You will regret it. We have found, through extensive, extensive testing in a production environment that budget laptops/workstations and Pro are a bad marriage, and result in a miserable experience for casual users such as your self. 3D Unicorns were not part of our testing. The pain point you experience will be the integrated video card, the lack of ability to go past 16 GB of RAM, and only 8 cores. The other brick wall you will hit is that hardware requirements for Pro ignore Moore's Law, and increase even more than processor speed. We have heard from ESRI that the Minimum requirements only mean that the software will start and run....not actually do anything meaningful. 

For a laptop, even for casual GIS use, at a minimum you need a dedicated video card (NVIDIA), doesn't need a lot of GPU RAM (4GB), and try for 32 GB of memory. The NVME SSD is a nice one, stick with that. That will get you at least 2-3 years of Pro use before TS is telling you "Not Supported: Doesn't meet hardware requirements". 

DanPatterson_Retired
MVP Emeritus

Which is why I use a Surface Book II, but the price point is certainly well above the Dell.  Tim did say it wouldn't be a production solution

JakubSisak
Occasional Contributor III

Should be fine for occasional work. 4K monitor will consume a lot of GPU power and connecting it to external monitors especially if they are 2 or 4K is not going to cut it without a better GPU. 
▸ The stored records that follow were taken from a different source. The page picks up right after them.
/-- The escape and hold-served marks before the checks, without escape (R45). -/
theorem beforeChecks_marks {angle : Nat} {s : State} (h : s.tracker.escape = none) :
    (s.beforeChecks angle).tracker.escape = none
      ∧ (s.beforeChecks angle).tracker.served = (clearServed (covering s.plan angle) s).tracker.served := by
  have e : ∀ (c : Option Sector) (u : State), u.tracker.escape = none → leaveEscape c u = u := by
    intro c u k; unfold leaveEscape; rw [k]
  have k : ∀ (c : Option Sector) (u : State), (clearServed c u).tracker.escape = u.tracker.escape := by
    intro c u; unfold clearServed; (repeat' split) <;> rfl
  have m : ∀ (c : Option Sector) (u : State), u.tracker.served = s.tracker.served →
      (clearServed c u).tracker.served = (clearServed c s).tracker.served := by
    intro c u x; unfold clearServed; rw [x]; (repeat' split) <;> first | rfl | exact x
  unfold State.beforeChecks
  dsimp only
  split <;> (rw [e _ _ (by exact h)]; exact ⟨(k _ _).trans h, m _ _ rfl⟩)

/-- Inside the BARRIER that is being left, escape stays (R49). -/
theorem beforeChecks_inside {angle b : Nat} {c : Sector} {s : State} (h : s.tracker.escape = some b)
    (hc : covering s.plan angle = some c) (e : c.start = b) : (s.beforeChecks angle).tracker.escape = some b := by
  have k : ∀ (c : Option Sector) (u : State), (clearServed c u).tracker.escape = u.tracker.escape := by
    intro c u; unfold clearServed; (repeat' split) <;> rfl
  unfold State.beforeChecks
  dsimp only
  rw [k, hc]
  split <;> (unfold leaveEscape; dsimp only [noteCrossing, raise]; rw [h]; simp [e, h])

/-- At the first good sample outside it, escape is clear, and a HOLD found there is served (R49). -/
theorem beforeChecks_outside {angle b : Nat} {c : Sector} {s : State} (h : s.tracker.escape = some b)
    (hc : covering s.plan angle = some c) (e : c.start ≠ b) :
    (s.beforeChecks angle).tracker.escape = none
      ∧ (c.kind = .hold → (s.beforeChecks angle).tracker.served = some (c.start, c.start)) := by
  have k : ∀ (c : Option Sector) (u : State), (clearServed c u).tracker.escape = u.tracker.escape := by
    intro c u; unfold clearServed; (repeat' split) <;> rfl
  unfold State.beforeChecks
  dsimp only
  rw [k, hc]
  refine ⟨?_, fun hk => ?_⟩
  · split <;> (unfold leaveEscape markServed; dsimp only [noteCrossing, raise]; rw [h]; simp only [e, if_false]; split <;> rfl)
  · rw [clearServed_eq]
    split <;> (unfold leaveEscape markServed; dsimp only [noteCrossing, raise]; rw [h]; simp [e, hk, Option.filter])

/-! ### Arrivals and trips of step 6 -/

/-- Each record of a lawful plan is found by its own start angle. -/
theorem findRecord_of_mem {p : List Sector} (h : PlanLawful p) {r : Sector} (m : r ∈ p) : findRecord p r.start = some r := by
  cases k : findRecord p r.start with
  | none => exact absurd (List.find?_eq_none.mp k r m) (by simp)
  | some q => exact congrArg some (h.eq_of_start (List.mem_of_find?_eq_some k) m (by simpa using List.find?_some k))

/-- A dwell that expires at a record with resume AUTO returns the machine to RUNNING (R137). -/
theorem dwellExpires_auto {s : State} {k : Nat} {r : Sector} (h : s.sup.hold.held = some k)
    (f : findRecord s.plan k = some r) (a : r.resume = some .auto) : dwellExpires s = changeState .running s := by
  unfold dwellExpires
  rw [h, Option.bind_some, f, Option.bind_some, a]

/-- A dwell that expires at a record with resume MANUAL leaves the machine in the hold (R137). -/
theorem dwellExpires_manual {s : State} {k : Nat} {r : Sector} (h : s.sup.hold.held = some k)
    (f : findRecord s.plan k = some r) (a : r.resume = some .manual) :
    dwellExpires s = { s with sup := { s.sup with hold := { s.sup.hold with dwell := .expired } } } := by
  unfold dwellExpires
  rw [h, Option.bind_some, f, Option.bind_some, a]

/-- The dwell timer started from the value of the held record (R136, R137). -/
theorem startDwell_held {u : State} {r : Sector} (h : u.sup.hold.held = some r.start) (f : findRecord u.plan r.start = some r)
    (hm : u.sup.machine = .holding) :
    (∀ v, r.dwell = some v → 0 < v → (startDwell (r.dwell.getD 0) u).sup = { u.sup with
      hold := { u.sup.hold with dwell := .running (10 * v) } })
    ∧ (r.dwell = some 0 → r.resume = some .auto → (startDwell (r.dwell.getD 0) u).sup = { u.sup with
      machine := .running, hold := .cleared })
    ∧ (r.dwell = some 0 → r.resume = some .manual → (startDwell (r.dwell.getD 0) u).sup = { u.sup with
      hold := { u.sup.hold with dwell := .expired } }) := by
  refine ⟨fun v hv pos => ?_, fun hz hr => ?_, fun hz hr => ?_⟩
  · rw [hv]
    simp [startDwell, Nat.pos_iff_ne_zero.mp pos]
  · rw [hz, Option.getD_some, startDwell, if_pos rfl, dwellExpires_auto h f hr, changeState_motion rfl, raise_sup]
    simp [Supervisor.moveTo, Supervisor.depart, permitAfter, MachineState.isMotion, hm]
  · rw [hz, Option.getD_some, startDwell, if_pos rfl, dwellExpires_manual h f hr]

/-- What an arrival at a HOLD record makes of a lawful RUNNING machine (R43, R136, R137). -/
theorem arriveHold_heldAt {r : Sector} {a : Nat} {s : State} (l : s.sup.Lawful) (hm : s.sup.machine = .running)
    (p : PlanLawful s.plan) (m : r ∈ s.plan) : (arriveHold r a s).HeldAt s r a := by
  have mv : s.sup.moveTo .holding = { s.sup with machine := .holding } := by
    simp [Supervisor.moveTo, Supervisor.depart, hm, permitAfter, MachineState.isMotion]
  have hc : s.sup.hold = .cleared := by
    by_contra k; have := l.2.2.2.1 k; rw [hm] at this; cases this
  have e : arriveAtHold r (raise .arrival (markServed r.start a s)) =
      startDwell (r.dwell.getD 0) { raise .machineState { raise .arrival (markServed r.start a s) with
        sup := { s.sup with machine := .holding } } with
        sup := { s.sup with machine := .holding, hold := { held := some r.start, dwell := .stopped } } } := by
    unfold arriveAtHold
    rw [changeState_motion rfl]
    simp only [raise_sup, markServed_sup, mv]
  have flag : ∀ {t : State} {n : Nat}, t.ev.isSet .arrival = true → t.ev.isSet .machineState = true →
      t.tracker.served = some (r.start, a) →
      (startDwell n t).tracker.served = some (r.start, a) ∧ (startDwell n t).ev.isSet .arrival = true
        ∧ (startDwell n t).ev.isSet .machineState = true := by
    intro t n f1 f2 f3
    refine ⟨?_, (startDwell_arrives n t).flags _ f1, (startDwell_arrives n t).flags _ f2⟩
    unfold startDwell dwellExpires
    (repeat' split) <;> exact f3
  unfold State.HeldAt arriveHold
  rw [e]
  obtain ⟨f1, f2, f3⟩ := flag (n := r.dwell.getD 0)
    (t := { raise .machineState { raise .arrival (markServed r.start a s) with
        sup := { s.sup with machine := .holding } } with
        sup := { s.sup with machine := .holding, hold := { held := some r.start, dwell := .stopped } } })
    (isSet_raise_mono _ _ _ (isSet_raise_self _ _)) (isSet_raise_self _ _) rfl
  obtain ⟨k1, k2, k3⟩ := startDwell_held (r := r)
    (u := { raise .machineState { raise .arrival (markServed r.start a s) with
        sup := { s.sup with machine := .holding } } with
        sup := { s.sup with machine := .holding, hold := { held := some r.start, dwell := .stopped } } }) rfl
    (findRecord_of_mem p m) rfl
  refine ⟨f1, f2, f3, fun v hv pos => (k1 v hv pos).trans rfl, fun hz hr => (k2 hz hr).trans ?_, fun hz hr => (k3 hz hr).trans rfl⟩
  simp [Hold.cleared, hm]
As for ArgGIS PRO performance, you will be disappointed no matter what because PRO is slow. period. (especially when you have a lot of layers, complex symbology, annotations, lots of graphic elements in the layout, etc.)

I have higher specs in my 17" 4K laptop and although Pro runs fine it's still underwhelming. 

TimWroblewski1
New Contributor II

Thanks, all - I've had a re-think and am now also considering a Dell XPS 15 with:

  • 8th Generation Intel® Core™ i9-8950HK Processor (12MB Cache, up to 4.8 GHz, 6 cores)
  • 15.6" 4K Ultra HD 3840 x 2160 InfinityEdge Anti-Reflective Touch IPS100% AdobeRGB display
  • 16GB 2x8GB DDR4-2666MHz,
  • M.2 512GB 2280 PCIe Solid State Drive
  • NVIDIA® GeForce® GTX 1050Ti with 4GB GDDR5

 

https://www.dell.com/en-uk/work/buy/email/index/1259446?ac=01b7d5fc-2a52-47af-a61e-36298ccc16c5&ref=...

ThomasColson
MVP Frequent Contributor

You will be very happy with that 6 physical core i9, and you can drop 2 16's in that laptop in a year or 2 to meet what undoubtedly will be the pro min requirement of 32 GB. Only thing I don't like is the slow memory speed, but few Pro users are going to notice that. I think the i9 will support up to 4400 mhz memory? The issue is Dells are notorious for rejecting after market memory. But the good news is....you can upgrade. That video card is a solid performer with Pro.